Let’s not let fear of change turn us into Kodak

3rd August 2015

By Mark Blackwell, Lending & Surveying Services Director, eTech Solutions          MI 2015 Aug p44 cropped

Mortgage Introducer, August 2015

In many areas of business it has been observed that complacency kills creativity.   Partly because success leads to lethargy and overconfidence it leads a firm to protect the causes of its success – mainly its current products.  But nothing lasts forever and products and processes in service businesses have a life-span.  In the technology world change is constant and only protecting your current product is a formula for disaster.

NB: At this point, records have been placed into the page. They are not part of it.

/-- A read or write that is not well-placed is answered with a bus error; so is a write other than to CTRL while BUSY; no
other access is. Whenever the answer is a bus error the state is exactly as before. States R66. -/
def Obligations.ABusErrorChangesNothing : Prop :=
  ∀ (s : State) (off n : Nat) (v : Word),
    ((memRead off n s).1 = .busError ↔ wellPlaced s.lmax off n = false) ∧
    ((memWrite off n v s).1 = .busError ↔
      wellPlaced s.lmax off n = false ∨ (s.phase = .busy ∧ ¬(off = 0x04 ∧ n = 4))) ∧
    ((memRead off n s).1 = .busError → (memRead off n s).2 = s) ∧
    ((memWrite off n v s).1 = .busError → (memWrite off n v s).2 = s)

/-- In a BUSY state a write of n bytes at an offset that is not the 4-byte write at 0x04 is answered with a bus error and
changes nothing. The 4-byte write to CTRL is answered OK: with bit 1 = 0 it sets IRQ_EN from bit 0 and changes nothing else;
with bit 1 = 1 it resets the unit. States R250. -/
def Obligations.WhileBusyOnlyCtrlCanBeWritten : Prop :=
  ∀ (s : State) (off n : Nat) (v : Word), s.phase = .busy →
    (¬(off = 0x04 ∧ n = 4) → memWrite off n v s = (.busError, s)) ∧
    (v.getLsbD 1 = false → memWrite 0x04 4 v s = (.ok, { s with irqEn := v.getLsbD 0 })) ∧
    (v.getLsbD 1 = true → memWrite 0x04 4 v s = (.ok, resetUnit s))

/-- After any read every field of the state, the unit's and the outside agents', is as before, except at most the model's
free-value counter (the model's choice, log 3); while IDLE the state after a read is exactly the state before, so the same
read gives the same answer again. Rests on 20_memory.md R64; 20_memory.md R71; log 3. -/
def Obligations.ReadsHaveNoSideEffects : Prop :=
  ∀ (s : State) (off n : Nat),
    (memRead off n s).2 = { s with freeReads := (memRead off n s).2.freeReads } ∧
    (s.phase = .idle → (memRead off n s).2 = s)

/-- In a BUSY state 4-byte reads at 0x00, 0x04, 0x08, 0x0C and 0x2C give the exact register values and change nothing; every
other well-placed read is answered with data that is the next free value, of which nothing is said, and changes only the
free-value counter. That the value is Config.busyRead at a counter that goes up by one is the model's choice for the rule's
free draw (log 3, DESIGN CHOICE). Rests on 20_memory.md R72; log 3. -/
def Obligations.BusyReadsOfTheFiveRegistersAreExact : Prop :=
  ∀ s : State, s.phase = .busy →
    memRead 0x00 4 s = (.data 0x47463031#32, s) ∧ memRead 0x04 4 s = (.data (ctrlWord s.irqEn), s) ∧
    memRead 0x08 4 s = (.data (statusWord s.status), s) ∧ memRead 0x0C 4 s = (.data s.cmd, s) ∧
    memRead 0x2C 4 s = (.data (capsWord s.lmax), s) ∧
    ∀ off n, wellPlaced s.lmax off n = true → off ∉ [0x00, 0x04, 0x08, 0x0C, 0x2C] →
      memRead off n s = (.data (lowBytes n (Config.busyRead s.freeReads)), { s with freeReads := s.freeReads + 1 })

/-- In an IDLE state with LMAX < 65536, 4-byte reads give: ID 0x47463031; CTRL the IRQ_EN bit; STATUS with BUSY, DONE, ERRF,
ERR and LAST_OPC at bits 0, 1, 2, [15:8], [23:16]; CMD; OPA, OPB, RESULT and COUNT zero-extended; PARAM as N above K;
SECRET_LEN and ERR_INFO zero-extended; CAPS 0x01FF0000 + LMAX; and 0 at each reserved offset 0x30 to 0xFC. Reads change
nothing. Rests on 10_state.md R22; 10_state.md R23; 10_state.md R24; 10_state.md R26; 10_state.md R30; 10_state.md R33;
10_state.md R34; 20_memory.md R64. -/
def Obligations.IdleReadsShowTheRegisters : Prop :=
  ∀ s : State, s.phase = .idle → s.lmax < 65536 →
    (∃ w, memRead 0x00 4 s = (.data w, s) ∧ w.toNat = 0x47463031) ∧
    (∃ w, memRead 0x04 4 s = (.data w, s) ∧ w.toNat = s.irqEn.toNat) ∧
    (∃ w, memRead 0x08 4 s = (.data w, s) ∧ w.toNat = s.status.busy.toNat + 2 * s.status.done.toNat +
      4 * s.status.errf.toNat + 0x100 * s.status.err.toNat + 0x10000 * s.status.lastOpc.toNat) ∧
    (∃ w, memRead 0x0C 4 s = (.data w, s) ∧ w = s.cmd) ∧
    (∃ w, memRead 0x10 4 s = (.data w, s) ∧ w.toNat = s.opa.toNat) ∧
    (∃ w, memRead 0x14 4 s = (.data w, s) ∧ w.toNat = s.opb.toNat) ∧
    (∃ w, memRead 0x18 4 s = (.data w, s) ∧ w.toNat = s.result.toNat) ∧
    (∃ w, memRead 0x1C 4 s = (.data w, s) ∧ w.toNat = s.count.toNat) ∧
    (∃ w, memRead 0x20 4 s = (.data w, s) ∧ w.toNat = s.paramK.toNat + 0x10000 * s.paramN.toNat) ∧
    (∃ w, memRead 0x24 4 s = (.data w, s) ∧ w.toNat = s.secretLen.toNat) ∧
    (∃ w, memRead 0x28 4 s = (.data w, s) ∧ w.toNat = s.errInfo.toNat) ∧
    (∃ w, memRead 0x2C 4 s = (.data w, s) ∧ w.toNat = 0x01FF0000 + s.lmax) ∧
    (∀ k, 12 ≤ k → k < 64 → memRead (4 * k) 4 s = (.data 0x00000000#32, s))

/-- In an IDLE state 4-byte writes are answered OK: OPA, OPB and COUNT take bits [7:0]; PARAM takes K from [15:0] and N from
[31:16]; SECRET_LEN takes [15:0]; a write to ID, RESULT, ERR_INFO, CAPS or a reserved offset changes nothing; a write to
STATUS clears DONE exactly when bit 1 is 1. No other field changes. Rests on 10_state.md R22; 10_state.md R24; 10_state.md
R26; 10_state.md R27; 10_state.md R28; 10_state.md R29; 10_state.md R30; 10_state.md R31; 10_state.md R32; 10_state.md R33;
10_state.md R34. -/
def Obligations.IdleRegisterWritesKeepOnlyTheirFields : Prop :=
  ∀ (s : State) (v : Word), s.phase = .idle →
    memWrite 0x10 4 v s = (.ok, { s with opa := v.extractLsb' 0 8 }) ∧
    memWrite 0x14 4 v s = (.ok, { s with opb := v.extractLsb' 0 8 }) ∧
    memWrite 0x1C 4 v s = (.ok, { s with count := v.extractLsb' 0 8 }) ∧
    memWrite 0x20 4 v s = (.ok, { s with paramK := v.extractLsb' 0 16, paramN := v.extractLsb' 16 16 }) ∧
    memWrite 0x24 4 v s = (.ok, { s with secretLen := v.extractLsb' 0 16 }) ∧
    memWrite 0x00 4 v s = (.ok, s) ∧ memWrite 0x18 4 v s = (.ok, s) ∧ memWrite 0x28 4 v s = (.ok, s) ∧
    memWrite 0x2C 4 v s = (.ok, s) ∧ (∀ k, 12 ≤ k → k < 64 → memWrite (4 * k) 4 v s = (.ok, s)) ∧
    (v.getLsbD 1 = true → memWrite 0x08 4 v s = (.ok, { s with status := { s.status with done := false } })) ∧
    (v.getLsbD 1 = false → memWrite 0x08 4 v s = (.ok, s))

Specifically, in the service industries every part of our ordinary world is being touched by mobile technology and data.  We get things more efficiently than ever before and it has changed our perception of value.  Clunky processes cause us to make judgments about the value of what we buy.  In part the “how” is becoming more integral to the “what”.

Incremental

It’s a difficult thing to take on board in markets where change has been traditionally incremental rather than seismic.  Companies understandably feel uncomfortable about the need to cannibalise their own processes.  But it is in part because change is coming so fast and new technologies are developing so quickly that if we do not get our houses in order, it’s a fair bet that someone else will do it for us or simply knock them down.  Just as Apple introduced the iPhone and cannibalised the iPod, it takes vision and commitment to change a market.  But while Kodak had most of the patents for the digital-photography technology, it allowed other firms to license that technology and commercialise it.  Kodak couldn’t make that switch from a culture of film to a culture of digital technology because it was afraid of cannibalising revenues.  It simply allowed others to do it instead – and where is Kodak now?

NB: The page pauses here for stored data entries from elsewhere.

theorem through_pointsOn {p xs : List Byte} (h : p.length ≤ xs.length) : Through (pointsOn p xs) (hornerPolynomial p) where
  degree_lt := (hornerPolynomial_degree_lt p).trans_le (Nat.cast_le.2 (by rwa [pointsOn, List.length_map]))
  eval_eq q hq := by
    obtain ⟨x, -, rfl⟩ := List.mem_map.1 hq
    exact hornerPolynomial_eval p x

section Interpolation

variable [Fact (Irreducible aesPolynomial)]

theorem residue_ginv_eq_inv (a : Byte) : residue (ginv a) = (residue a)⁻¹ := by
  by_cases ha : a = 0x00#8
  · subst ha
    rw [residue_ginv, residue_zero, zero_pow (by decide), inv_zero]
  · exact eq_inv_of_mul_eq_one_right (by rw [← residue_gmul, gmul_ginv ha, residue_one])

/-- `lagrange0` is the value at 0 of Lagrange's interpolation polynomial. -/
theorem residue_lagrange0 (xs ys : List Byte) : residue (lagrange0 xs ys) =
    (Lagrange.interpolate (Finset.range xs.length) (residueAt xs) (residueAt ys)).eval 0 := by
  have := aesRing_charTwo
  rw [lagrange0, residue_foldl_gadd, Lagrange.interpolate_apply, eval_finsetSum]
  refine Finset.sum_congr rfl fun j _ => ?_
  rw [lagrangeTerm, residue_foldl_gmul_skip, eval_mul, eval_C, Lagrange.basis, eval_prod]
  refine congrArg _ (Finset.prod_congr rfl fun m _ => ?_)
  rw [gdiv, residue_gmul, residue_ginv_eq_inv, residue_gsub, Lagrange.basisDivisor, eval_mul, eval_C, eval_sub, eval_X, eval_C,
    zero_sub, CharTwo.neg_eq, CharTwo.sub_eq_add, mul_comm]
  rfl

/-- Some polynomial runs through any points with distinct x. -/
theorem exists_through {ps : List (Byte × Byte)} (h : (ps.map Prod.fst).Nodup) : ∃ f, Through ps f := by
  have nodes := residueAt_injOn h
  rw [List.length_map] at nodes
  refine ⟨Lagrange.interpolate (Finset.range ps.length) (residueAt (ps.map Prod.fst)) (residueAt (ps.map Prod.snd)), ?_, ?_⟩
  · exact (Lagrange.degree_interpolate_lt _ nodes).trans_eq (by rw [Finset.card_range])
  · intro p hp
    obtain ⟨j, hj, rfl⟩ := List.getElem_of_mem hp
    have value := Lagrange.eval_interpolate_at_node (residueAt (ps.map Prod.snd)) nodes (Finset.mem_range.2 hj)
    rwa [residueAt_map _ hj, residueAt_map _ hj] at value

/-- Uniqueness: `lagrange0` is the value at 0 of any polynomial of degree below P through the P points. -/
theorem residue_lagrange0_of_through {ps : List (Byte × Byte)} (h : (ps.map Prod.fst).Nodup) {f : AesRing[X]}
    (hf : Through ps f) : residue (lagrange0 (ps.map Prod.fst) (ps.map Prod.snd)) = f.eval 0 := by
  rw [residue_lagrange0, ← Lagrange.eq_interpolate_of_eval_eq _ (residueAt_injOn h)]
  · rw [Finset.card_range, List.length_map]
    exact hf.degree_lt
  · intro j hj
    rw [List.length_map, Finset.mem_range] at hj
    rw [residueAt_map _ hj, residueAt_map _ hj]
    exact hf.eval_eq _ (List.getElem_mem hj)

end Interpolation

/-! ### The scan of check_indices (41_polynomial.md rule R141) -/

theorem posInfo_eq_ofNat {j : Nat} (h : j ≤ 255) : posInfo j = BitVec.ofNat 16 j := by
  apply BitVec.eq_of_toNat_eq
  rw [posInfo, toNat_append_eq_add]
  simp only [BitVec.toNat_ofNat]
  omega

theorem posInfo2_eq_ofNat (m : Nat) {j : Nat} (hj : j ≤ 255) : posInfo2 m j = BitVec.ofNat 16 (m * 256 + j) := by
  apply BitVec.eq_of_toNat_eq
  rw [posInfo2, toNat_append_eq_add]
  simp only [BitVec.toNat_ofNat]
  omega

/-- `findIdx?` finds the first position that holds a byte. -/
theorem findIdx?_beq_eq_some {xs : List Byte} {x : Byte} {j : Nat} :
    xs.findIdx? (· == x) = some j ↔ ∃ h : j < xs.length, xs[j] = x ∧ ∀ k (hk : k < j), xs[k] ≠ x := by
  simp only [List.findIdx?_eq_some_iff_getElem, beq_iff_eq]

theorem findIdx?_beq_eq_none {xs : List Byte} {x : Byte} : xs.findIdx? (· == x) = none ↔ x ∉ xs := by
  simp only [List.findIdx?_eq_none_iff, beq_eq_false_iff_ne, List.forall_mem_ne']

theorem firstDup_cons_of_notMem {seen rest : List Byte} {x : Byte} (h : x ∉ seen) :
    firstDup seen (x :: rest) = firstDup (seen ++ [x]) rest := by
  rw [firstDup, findIdx?_beq_eq_none.2 h]

theorem firstDup_cons_of_findIdx {seen rest : List Byte} {x : Byte} {m : Nat} (h : seen.findIdx? (· == x) = some m) :
    firstDup seen (x :: rest) = some (m, seen.length) := by
  rw [firstDup, h]

/-- The scan runs through a part that repeats nothing. -/
theorem firstDup_append {seen part rest : List Byte} (h : (seen ++ part).Nodup) :
    firstDup seen (part ++ rest) = firstDup (seen ++ part) rest := by
  induction part generalizing seen with
  | nil => rw [List.nil_append, List.append_nil]
  | cons x part ih =>
    have fresh : x ∉ seen := fun hx => List.disjoint_of_nodup_append h hx List.mem_cons_self
    rw [List.append_cons] at h ⊢
    rw [List.cons_append, firstDup_cons_of_notMem fresh, ih h]

/-- The scan finds nothing exactly when nothing repeats. -/
theorem firstDup_eq_none_iff {seen rest : List Byte} (h : seen.Nodup) :
    firstDup seen rest = none ↔ (seen ++ rest).Nodup := by
  induction rest generalizing seen with
  | nil => rw [List.append_nil]; exact iff_of_true rfl h
  | cons x rest ih =>
    by_cases hx : x ∈ seen
    · obtain ⟨m, hm⟩ := Option.ne_none_iff_exists'.1 (mt findIdx?_beq_eq_none.1 (not_not.2 hx))
      rw [firstDup_cons_of_findIdx hm]
      exact iff_of_false (by simp) fun hn => List.disjoint_of_nodup_append hn hx List.mem_cons_self
    · rw [firstDup_cons_of_notMem hx, List.append_cons seen x rest, ih (List.concat_eq_append ▸ h.concat hx)]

While the lending and mortgage markets have for the past eight years largely been licking their wounds, the need to de-risk lending and create efficiency has been building up.  You can see this in areas where technology has been present and in use for some time.  The history of the automated valuation model is an interesting case in point.  The assimilation of large amounts of property data to generate an estimate of the market value for an individual property has been around for some time.  But improvements in processes and data sources have meant that now there is not only the means but also the right grade fuel to deliver a credible, database upon which to build the AVM.

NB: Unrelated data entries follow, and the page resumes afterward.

/-- Bits of an element at a TC width code. -/
def widthBits (w : Nat) : Nat := 4 * 2 ^ w

/-- The fields of a block's header (05 R67). -/
def hFmt (b : Nat) : Nat := bits b 7 0
def hAux (b : Nat) : Nat := bits b 17 8
def hScale (b : Nat) : Nat := bits b 29 18
def hType (b : Nat) : Nat := bits b 31 30

/-- A header word (05 R67); the type is written only for format 0x10. -/
def header (fmt ty scale : Nat) : Nat := fmt + scale * 2 ^ 18 + (if fmt = 0x10 then ty % 4 * 2 ^ 30 else 0)

/-- The header is ill-formed for a consumer that expects a width (05 R69). -/
def illFormed (b w : Nat) : Bool :=
  !fmtKnown (hFmt b) || hAux b != 0 || (match widthClass (hFmt b) with | some k => k != w | none => false)

/-- A scale's value as m and e (05 R66): (16 + m) × 2^(e − 131). -/
def scaleOf (s : Nat) : Nat × Int := (16 + s % 16, (s / 16 : Nat) - 131)

/-- The code of element i of a block at a width in bits (05 R68). -/
def elemCode (b w i : Nat) : Nat := b / 2 ^ (32 + w * i) % 2 ^ w

/-- A value times a scale, exact; NaNs and infinities stay (05 R70). -/
def timesScale (s : Nat) : FV → FV
  | .fin n m e => .fin n (m * (scaleOf s).1) (e + (scaleOf s).2)
  | v => v

/-- Element i of a described block, for a consumer that expects a width code (05 R70). -/
def readElem (b w i : Nat) : FV :=
  if hFmt b = 0xFF ∨ illFormed b w then .nan cnan
  else if hFmt b = 0 then .fin false 0 0
  else if hScale b / 16 = 255 then .nan cnan
  else if hScale b / 16 = 0 then .fin false 0 0
  else match fmtOf (hFmt b) (hType b) with
    | some f => timesScale (hScale b) (decode f (elemCode b f.width i))
    | none => .nan cnan

/-- A value divided by a scale (05 R73). -/
def overScale (s : Nat) : FV → FV
  | .fin n m e => let r := divMag m (scaleOf s).1 (e - (scaleOf s).2); .fin n r.1 r.2
  | v => v

/-- An element encoded at a scale (05 R73). -/
def encodeAt (f : Fmt) (s rm : Nat) (sat : Bool) (v : FV) : Nat :=
  match v with
  | .nan _ => encode f rm sat v
  | _ => if s / 16 = 0 then 0 else encode f rm sat (overScale s v)

/-- The largest magnitude of a format that the automatic scale uses (05 R76). -/
def scaleMax : Fmt → Nat
  | .nib ty => if ty = 0 then 7 else if ty = 1 then 6 else if ty = 2 then 8 else 12
  | .e4m3 => 448
  | .e5m2 => 57344
  | _ => 127

/-- The largest magnitude among finite values. -/
def amax (vs : List FV) : FV :=
  vs.foldl (fun a v => match v with
    | .fin _ m e => if lt a (.fin false m e) then .fin false m e else a
    | _ => a) (.fin false 0 0)

/-- The largest scale code below which s × Fmax < amax still holds, found bit by bit. -/
def scaleSearch (f : Fmt) (a : FV) : Nat → Nat → Nat
  | 0, k => k
  | b + 1, k =>
    let k' := k + 2 ^ b
    let v : FV := .fin false ((scaleOf k').1 * scaleMax f) (scaleOf k').2
    scaleSearch f a b (if lt v a then k' else k)

/-- The automatic scale (05 R76), and whether it was clamped to the largest scale (step 5). -/
def autoScale (f : Fmt) (vs : List FV) : Nat × Bool :=
  if f = .fp32 ∨ f = .fp16 ∨ f = .bf16 then (0x7F0, false)
  else
    let a := amax vs
    if a.isZero then (0x7F0, false)
    else
      let k := scaleSearch f a 12 0 + 1
      if 0xFEF < k then (0xFEF, true) else if k < 0x010 then (0x010, false) else (k, false)

/-- Codes of a width packed from element 0 upward. -/
def packCodes (w : Nat) : List Nat → Nat
  | [] => 0
  | c :: cs => c % 2 ^ w + 2 ^ w * packCodes w cs

/-- Values written as one block (05 R73, R75, R76): the scale is given or automatic; a NaN into a 4-bit type or INT8
poisons the block. -/
def encodeBlock (fmt ty rm : Nat) (sat : Bool) (vs : List FV) : Nat :=
  match fmtOf fmt ty with
  | none => if fmt = 0xFF then header 0xFF 0 0xFF0 else 0
  | some f =>
    let isNarrowInt := match f with | .nib _ => true | .int _ => true | _ => false
    if isNarrowInt && vs.any (·.isNan) then header fmt ty 0xFF0
    else
      let sc := autoScale f vs
      header fmt ty sc.1 + 2 ^ 32 * packCodes f.width (vs.map fun v =>
        encodeAt f sc.1 rm (sat || (sc.2 && !v.isInf)) v)

/-- The reduction by the fixed pairwise tree (05 R80): one round. -/
def pairUp {α : Type} (op : α → α → α) : List α → List α
  | a :: b :: r => op a b :: pairUp op r
  | r => r

/-- The reduction by the fixed pairwise tree (05 R80). -/
def treeReduce {α : Type} (op : α → α → α) : Nat → List α → Option α
  | _, [] => none
  | _, [a] => some a
  | 0, a :: _ => some a
  | fuel + 1, l => treeReduce op fuel (pairUp op l)

/-! ### Block products -/

/-- A block reads as zeros: format 0, or a scale with e = 0 (05 R70), and neither poisoned nor ill-formed. -/
def zeroBlock (b w : Nat) : Bool := !(hFmt b == 0xFF || illFormed b w) && (hFmt b == 0 || hScale b / 16 == 0)

/-- Nothing but +0 (05 R79). -/
def FV.plus : FV → FV
  | .fin _ 0 e => .fin false 0 e
  | v => v

/-- One accumulator element over the element pairs of a block pair (05 R78, R79): one rounding. With a zero block among
the two every product is +0, where its partner is finite (log 25). -/
def blockStep (acc : Nat) (zero : Bool) (prods : List (FV × FV)) : Nat :=
  let a := of32 acc
  if a.isNan || prods.any (fun p => p.1.isNan || p.2.isNan) then cnan
  else
    let ps := prods.map fun p => if zero then (mul p.1 p.2).plus else mul p.1 p.2
    if ps.any (·.isNan) then cnan
    else
      let s := (a :: ps).foldl (add 0) (.fin true 0 0)
      let negz := (a :: ps).all fun v => v.isZero && v.neg
      if s.isNan then cnan else if s.isZero then (if negz then 0x80000000 else 0) else f32 0 s

end Sys2Proof.Num
end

AVMs are not without issues and certainly are not suitable for all lending decisions, they’re a work in progress.   But lenders use them now for certain amounts of purchase business.  The refinement of an innovation breeds confidence and always happens more quickly than the time taken to make the innovation itself.

Seismic

Small wonder then that as lender and surveyor businesses grasp this, the adoption of mobile and hub technology into the valuation process is happening at a pace. The changes may feel seismic but in reality the appetite and demand has been pent up for a long while.  This is about timing.  The mortgage market is growing, lenders need market share, to keep margins tight, and concentrate their resources on the decisions that technology cannot readily deliver.  Surveyors need to do likewise if they are to manage growing demand for valuations and surveys, and retain any resemblance of a sensible working day.  Furthermore, the advent of technology into this market holds out some exciting possibilities.   If surveyors gravitate to the “complex” end of valuing, then at some point the old professional indemnity model will need to be dealt with because it is not sustainable.  Dr Oonagh McDonald CBE observed in her report of 2014 for RICS that the introduction of valuation specific professional indemnity insurance and valuation risk management or equivalent contingent insurance products should be carefully assessed and introduced with recognition by RICS.  VSPII required property inspection data to be captured on a portable electronic data device.   This should have a standard format for use by all lenders but allow free text to be used to capture any unusual features of the property or any problematic aspect which would affect the valuation.  Electronic capture of site notes would also offer an additional layer of protection.

Innovation

Technology is delivering this functionality now.   It is a matter of when not if this happens.  The re-engineering of valuation and property risk management is now upon us and lenders and surveyors are no longer immune to the impact that technology innovation can have on managing risk.  The same mobile systems that help us order our shopping, buy our books, do our banking, are a part of own working lives.  They will bring challenges to our models and our way of thinking.  So the question has to be asked.  Do we behave like Apple or like Kodak?